A sequence of

This article belongs to the NLP study Notes series.

What are the disadvantages of the one-hot representation?

It doesn’t show direct similarity, Euclidean distance, cosine similarity.

Weakness 2: Sparsity

Two word vector

Distributed Representation

1. The distributed representation length has nothing to do with the dictionary length, and can be customized to solve the sparsity problem.

The 2 vector is essentially non-zero.

So let’s just understand the difference between this and this, but we don’t care where the data came from.

So let’s verify that. Can this representation solve the problem of word similarity?

The data fits our intuition.

Here we use distributed representations, also called Word vectors

Consider:

How many words can the 1.100-dimensional one-hot model express at most?

100 words.

2. In distributed representation, how many words can 100 dimensions express at most?

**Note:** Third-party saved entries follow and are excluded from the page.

-- ==== Sys2Proof/Machine/Home.lean ====
section
/-!
DEFINITION. The memory system at the home of a line: the canopy (R272 to R279), the memory ports and their sector
code (R280 to R286), poison (R287 to R289), atomics and add-writes (R139 to R141, R276, R277), pegs (R369, R455),
quarantine and the start of repairs (R464, R465), the bivouac ports (R293 to R296), and requests in flight.
-/

namespace Sys2Proof.Machine
open Sys2Proof

/-! ## The sector code (R283) -/

/-- Multiplication in GF(2^8) modulo x^8 + x^4 + x^3 + x^2 + 1. -/
def gfMul (a b : Nat) : Nat :=
  ((List.range 8).foldl (fun (acc : Nat × Nat) k =>
    let r := if bit b k then acc.1 ^^^ acc.2 else acc.1
    let x := acc.2 * 2
    (r, if x ≥ 256 then x ^^^ 0x11D else x)) (0, a)).1

/-- α^k with α = 2. -/
def gfPow : Nat → Nat
  | 0 => 1
  | k + 1 => gfMul (gfPow k) 2

/-- Generator polynomial, coefficients from the highest power: (x − α^0) … (x − α^7). -/
def rsGenerator : List Nat :=
  (List.range 8).foldl (fun g k =>
    let r := gfPow k
    List.zipWith (· ^^^ ·) (g ++ [0]) (0 :: g.map fun c => gfMul c r)) [1]

/-- The eight check symbols of a sector: the remainder of d(x)·x^8 by g(x) (R283). -/
def sectorCheck (data : List Byte) : List Nat :=
  let g := rsGenerator.drop 1
  data.foldl (fun (reg : List Nat) b =>
    let f := b.toNat ^^^ reg.headD 0
    List.zipWith (· ^^^ ·) (reg.drop 1 ++ [0]) (g.map fun c => gfMul c f)) (List.replicate 8 0)

/-! ## Lines -/

def lineOf (a : Nat) : Nat := a / 128

/-- A line as its home holds it: 128 B and the poison of its two sectors. -/
structure LineView where
  data : List Byte
  p0 : Bool := false
  p1 : Bool := false
deriving DecidableEq, Repr

/-- The sector is wholly covered by the written offsets. -/
def coversSector (bs : List (Nat × Byte)) (s : Nat) : Bool :=
  (List.range 64).all fun o => bs.any fun b => b.1 == 64 * s + o

def touchesSector (bs : List (Nat × Byte)) (s : Nat) : Bool := bs.any fun b => b.1 / 64 == s

/-- Sector poison after a write (R289). -/
def secPoisAfter (bs : List (Nat × Byte)) (pois : List Nat) (s : Nat) (old : Bool) : Bool :=
  if pois.contains s && touchesSector bs s then true
  else if coversSector bs s then false else old

/-- Applies a masked write to a line: offsets 0 to 127, `pois` lists the sectors written poisoned. -/
def LineView.write (v : LineView) (bs : List (Nat × Byte)) (pois : List Nat) : LineView :=
  { data := bs.foldl (fun l b => replAt l b.1 b.2) v.data
    p0 := secPoisAfter bs pois 0 v.p0
    p1 := secPoisAfter bs pois 1 v.p1 }
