-- ==== Sys2Proof/Machine/Context.lean ====
section
/-!
DEFINITION. Faults and what they end: the fault record of a core (R147 to R153), the kill of a context and its
teardown (R453 to R458), halting of a core (R194, R195), admission of a context's work, and the clearing of pages.
-/

namespace Sys2Proof.Machine
open Sys2Proof

/-! ## The fault record (R153) -/

/-- Fills the record if VALID is 0, or replaces it by a lower slot of the same cc; otherwise counts in MORE. -/
def FltRec.raise (t : Nat) (code sub slot cid : Nat) (compat : Bool) (pc resume : Nat) (lanes : W32) (va : Nat)
    (f : FltRec) : FltRec :=
  let new : FltRec := { valid := f.valid.set t, code := code, sub := sub, slot := slot, cid := cid, compat := compat,
                        pc := pc, resumePc := resume, lanes := lanes, va := va, at_ := t, more := f.more }
  if !f.valid.bit then new
  else
    let more := f.more.bump 0xFF 1 t
    if f.at_ == t && slot < f.slot then { new with more := more } else { f with more := more }

def Dev.recordFault (d : Dev) (c code sub slot cid : Nat) (compat : Bool) (pc resume : Nat) (lanes : W32) (va : Nat) :
    Dev :=
  d.modCore c fun k => { k with flt := k.flt.raise d.time code sub slot cid compat pc resume lanes va }

/-! ## Halting (R194, R195, R268) -/

/-- No group occupies a slot and no array program runs. -/
def Core.halted (k : Core) : Bool := k.slots.isEmpty && k.seq.st == 0 && k.seq.endAt.isNone

/-- The line an entry of the write buffer drains: one write with its byte mask (R265). -/
def WbEntry.req (e : WbEntry) (c : Nat) (own : Nat) (p : Option Nat) (id : Option Ident) : Req :=
  { kind := .write e.bytes ((if e.pois0 then [0] else []) ++ (if e.pois1 then [1] else []))
    addr := e.line * 128
    org := .drain c e.id
    pitch := p, cid := some e.cid, ident := id
    dev := if devOf (e.line * 128) == own then none else some (devOf (e.line * 128)) }

/-- Identifiers of a slot's group (R501). -/
def Dev.identOf (d : Dev) (c slot : Nat) : Option Ident :=
  (d.group? c slot).map fun g => { cid := g.cid, layer := g.layer, oper := g.oper }

/-- What a drain sees of the code of an entry's data (R267): an uncorrectable error poisons one of its sectors. -/
def Dev.wbEcc (d : Dev) (c : Nat) (w : WbEntry) : Dev × WbEntry :=
  let note (d : Dev) (corrected : Bool) : Dev :=
    (d.event (if corrected then 4 else 5) c 4).countErr corrected (d.pitchOfCore c)
  match w.ecc with
  | .corrected => (note d true, { w with ecc := .clean })
  | .uncorrectable =>
    let (v, d) := d.takeFree
    let secs := [0, 1].filter fun x => touchesSector w.bytes x
    let sec := (secs[v.toNat % max 1 secs.length]?).getD 0
    (note (d.modCore c fun k => { k with wbUe := k.wbUe.bump 0xFF 1 d.time }) false,
      { w with ecc := .clean, pois0 := w.pois0 || sec == 0, pois1 := w.pois1 || sec == 1 })
  | _ => (d, w)

/-- An earlier write of the core to the line has not been acknowledged: one whose entry a save has taken out of the write
buffer as well (R301, R448). -/
def Dev.drainOut (d : Dev) (c line : Nat) : Bool :=
  d.mem.reqs.any fun r => r.2.addr / 128 == line && match r.2.org with
    | .drain c' _ => c' == c
    | _ => false

/-- WB_DRAIN: starts draining an entry and sends its write, unless an older entry for the same line waits (R301) or
a release waits for its conditions (R305). -/
def Dev.drainEntry (d : Dev) (c e : Nat) : Dev :=
  let k := d.core c
  match k.wb.find? fun w => w.id == e with
  | none => d
  | some w =>
    let older := (k.wb.any fun x => x.line == w.line && x.id < w.id) || d.drainOut c w.line
    let d := d.modCore c fun k => { k with wb := k.wb.map fun x => if x.id == e then { x with draining := true } else x }
    if older || w.tag.isSome || w.release.isSome then d
    else
      let (d, w) := d.wbEcc c w
      let gens := dedup (k.slots.flatMap fun g => (g.2.accs.filter fun a => a.wb == some e).flatMap fun a => a.gens)
      let (d, t) := d.send { w.req c d.ownId (d.pitchOfCore c) (d.identOf c w.slot) with gens := gens }
      (d.count (d.pitchOfCore c) 0x1B 1 (d.identOf c w.slot)).modCore c fun k => { k with
        wb := k.wb.map fun x => if x.id == e then { w with draining := true, tag := some t } else x }

/-- A younger entry of a line may go. -/
def Dev.drainNext (d : Dev) (c line : Nat) : Dev :=
  match (d.core c).wb.find? fun x => x.line == line && x.draining && x.tag.isNone with
  | some x => d.drainEntry c x.id
  | none => d

/-- Drains every entry in use (R265). -/
def Dev.drainAll (d : Dev) (c : Nat) : Dev :=
  d.forEach ((d.core c).wb.map fun w => w.id) fun d e => d.drainEntry c e

/-- L1_INVALIDATE_ALL: every line leaves the L1 and every fill outstanding is cancelled (R270). -/
def Core.l1Clear (k : Core) : Core :=
  { k with l1 := [], mregs := k.mregs.map fun r => (r.1, { r.2 with cancelled := true }) }

/-- CORE_HALT (R194): the write buffer drains, the L1 is invalidated and the touched record is cleared. -/
def Dev.haltCore (d : Dev) (c : Nat) : Dev :=
  if (d.core c).halted then (d.drainAll c).modCore c fun k => { k.l1Clear with touchNow := 0 } else d

/-! ## Nodes and descriptors of a context that ends -/

/-- Array state of a program that ends early: nothing pending is written (R454). -/
def Seq.drop (q : Seq) : Seq :=
  { q with st := 0, load := none, passes := [], drains := [], endAt := none, waiting := false, loops := [],
           stepping := 0 }

/-- The context's commands that no doorbell's admission has taken yet. -/
def Ctx.unadmitted (x : Ctx) : Nat :=
  x.queues.foldl (fun n q => n + ((q.2.tail - q.2.head : W32)).toNat) 0

/-- CONTEXT_TEARDOWN (R454 steps 1 to 3): admission ends, the streams stop, unstarted work is cancelled and started
descriptors stop after their chunk. -/
def Dev.startTeardown (d : Dev) (cid : Nat) (by_ : Option Nat) (quiet : Bool) : Dev :=
  let x := d.ctx cid
  if !x.exists_ || x.dying then d
  else
    let nodes := d.board.nodes.filter fun n => n.2.cid == cid
    let unstarted := nodes.filter fun n => n.2.st != 2
    let work := !nodes.isEmpty || x.unadmitted != 0
    let cancel := unstarted.length + x.unadmitted
    let d := d.setCtx cid { x with
      dying := true, teardownAt := d.time, quiet := quiet, destroyFn := by_, hadWork := work
      cancelled := satAdd 0xFFFF 0 cancel, orphanRemote := 0, pegAbandoned := 0, pegSkip := 0
      queues := x.queues.map fun q => (q.1, { q.2 with cmds := [], stalled := false, graph := none }) }
    let d := d.modBoard fun b => { b with
      nodes := b.nodes.map fun n => if n.2.cid == cid && n.2.st != 2 then (n.1, { n.2 with cancelled := some 0xFF }) else n
      graphs := b.graphs.map fun g => if g.2.cid == cid then (g.1, { g.2 with donePeg := none, ended := true }) else g
      descs := b.descs.map fun x => if x.2.cid == cid then (x.1, { x.2 with stopped := true }) else x }
    d.forEach (d.coresOf x.pitch) fun d c => d.modCore c fun k => { k with
      waiting := k.waiting.filter fun w => !(nodes.any fun n => n.1 == w.node)
      progQueue := k.progQueue.filter fun w => !(nodes.any fun n => n.1 == w) }

/-- The array programs of a context end as the cc in which its teardown began ends (R149, R454 step 2). -/
def Dev.stopPrograms (d : Dev) (cid : Nat) : Dev :=
  d.forEach (d.coresOf (d.ctx cid).pitch) fun d c =>
    let q := (d.core c).seq
    if q.cid == cid && (q.st != 0 || q.endAt.isSome) then (d.modSeq c fun q => q.drop).haltCore c else d

def Dev.tickTeardowns (d : Dev) : Dev :=
  d.forEach ((tkeys d.host.ctxs).filter fun c => (d.ctx c).dying && (d.ctx c).teardownAt == d.time) fun d c =>
    d.stopPrograms c

/-- A fault of a context as a whole, or of one of its streams in native mode (R147, R149): counted, recorded as event
kind 0x01, and the context is killed. -/
def Dev.killContext (d : Dev) (cid code : Nat) : Dev :=
  let x := d.ctx cid
  if !x.exists_ || x.dying || x.killed then d
  else
    let d := d.modCtx cid fun x => { x with fault := if x.fault = 0 then code else x.fault }
    (d.startTeardown cid none false).faultVector x.fn

/-- A second fault raised during a teardown counts in MORE and does nothing else (R454). -/
def Dev.lateFault (d : Dev) (c : Nat) : Dev :=
  d.modCore c fun k => { k with flt := { k.flt with more := k.flt.more.bump 0xFF 1 d.time } }

/-- CTX_FAULT is recorded and counted for every fault raised (R460, R461, R499 11). -/
def Dev.noteFault (d : Dev) (cid code sub : Nat) : Dev :=
  (d.event 0x01 cid (code + 2 ^ 8 * sub)).count (some (d.ctx cid).pitch) 12 1 none

/-- A fault whose source is the context as a whole (R147). -/
def Dev.ctxFault (d : Dev) (cid code sub : Nat) : Dev :=
  if d.tearing cid then d else (d.noteFault cid code sub).killContext cid code

/-- A fault of a context raised on a core from outside its streams (R153: slot 63). DESIGN CHOICE (log 154): COMPAT of the
record is 0. -/
def Dev.ctxFaultOn (d : Dev) (c cid code : Nat) : Dev :=
  if d.tearing cid then d.lateFault c else (d.recordFault c code 0 63 cid false 0 0 0 0).ctxFault cid code 0

/-- A slot named in CORE_DBG_CTL has halted again: a step of it is over (R154). -/
def Core.stepOver (k : Core) (slot : Nat) : Core :=
  if k.dbgSlot == slot && k.dbgResult == 2 then { k with dbgResult := 0 } else k

/-- GROUP_FAULT_KILL and GROUP_HALT: a fault whose source is a group (R147 to R152). `resume` is the next PC that the
group has not issued. -/
def Dev.groupFault (d : Dev) (c slot code sub pc : Nat) (lanes : W32) (va : Nat) : Dev :=
  match d.group? c slot with
  | none => d
  | some g =>
    if d.tearing g.cid then d.lateFault c else
    let resume := (g.stack.head?.map fun e => e.pc).getD 0
    let d := (d.recordFault c code sub slot g.cid g.compat pc resume lanes va).noteFault g.cid code sub
    if g.compat then
      (d.modGroup c slot fun g => { g with halted := true, haltCode := code, haltedAt := some d.time, stepping := 0 }).modCore c
        fun k => k.stepOver slot
    else d.killContext g.cid code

An infinity. For ease of understanding, each dimension is simplified to 0.1. And you could say 2 to the 100,

Next, learn the distributed vectors for each word.

Enter enough data (10^9 words) to train the word vector using a model that defines dim dimensions and the rest of the parameters are model-specific.

This requires large enough data and resources to calculate, which can be used by dachang already calculated word vector. Vertical field: finance, medical need self-training.

Word vector represents the meaning of a word.

Word2vec, in a sense a word, projects dim dimensional data into two or three dimensions.

We want the word vector to express the meaning of the word more accurately.

Words with similar semantics are clustered together.

Expression of sentence word vector from word vector

1. The law of average

Add the average to get the vector of the sentence. For the similarity between sentences, you can use cosine similarity.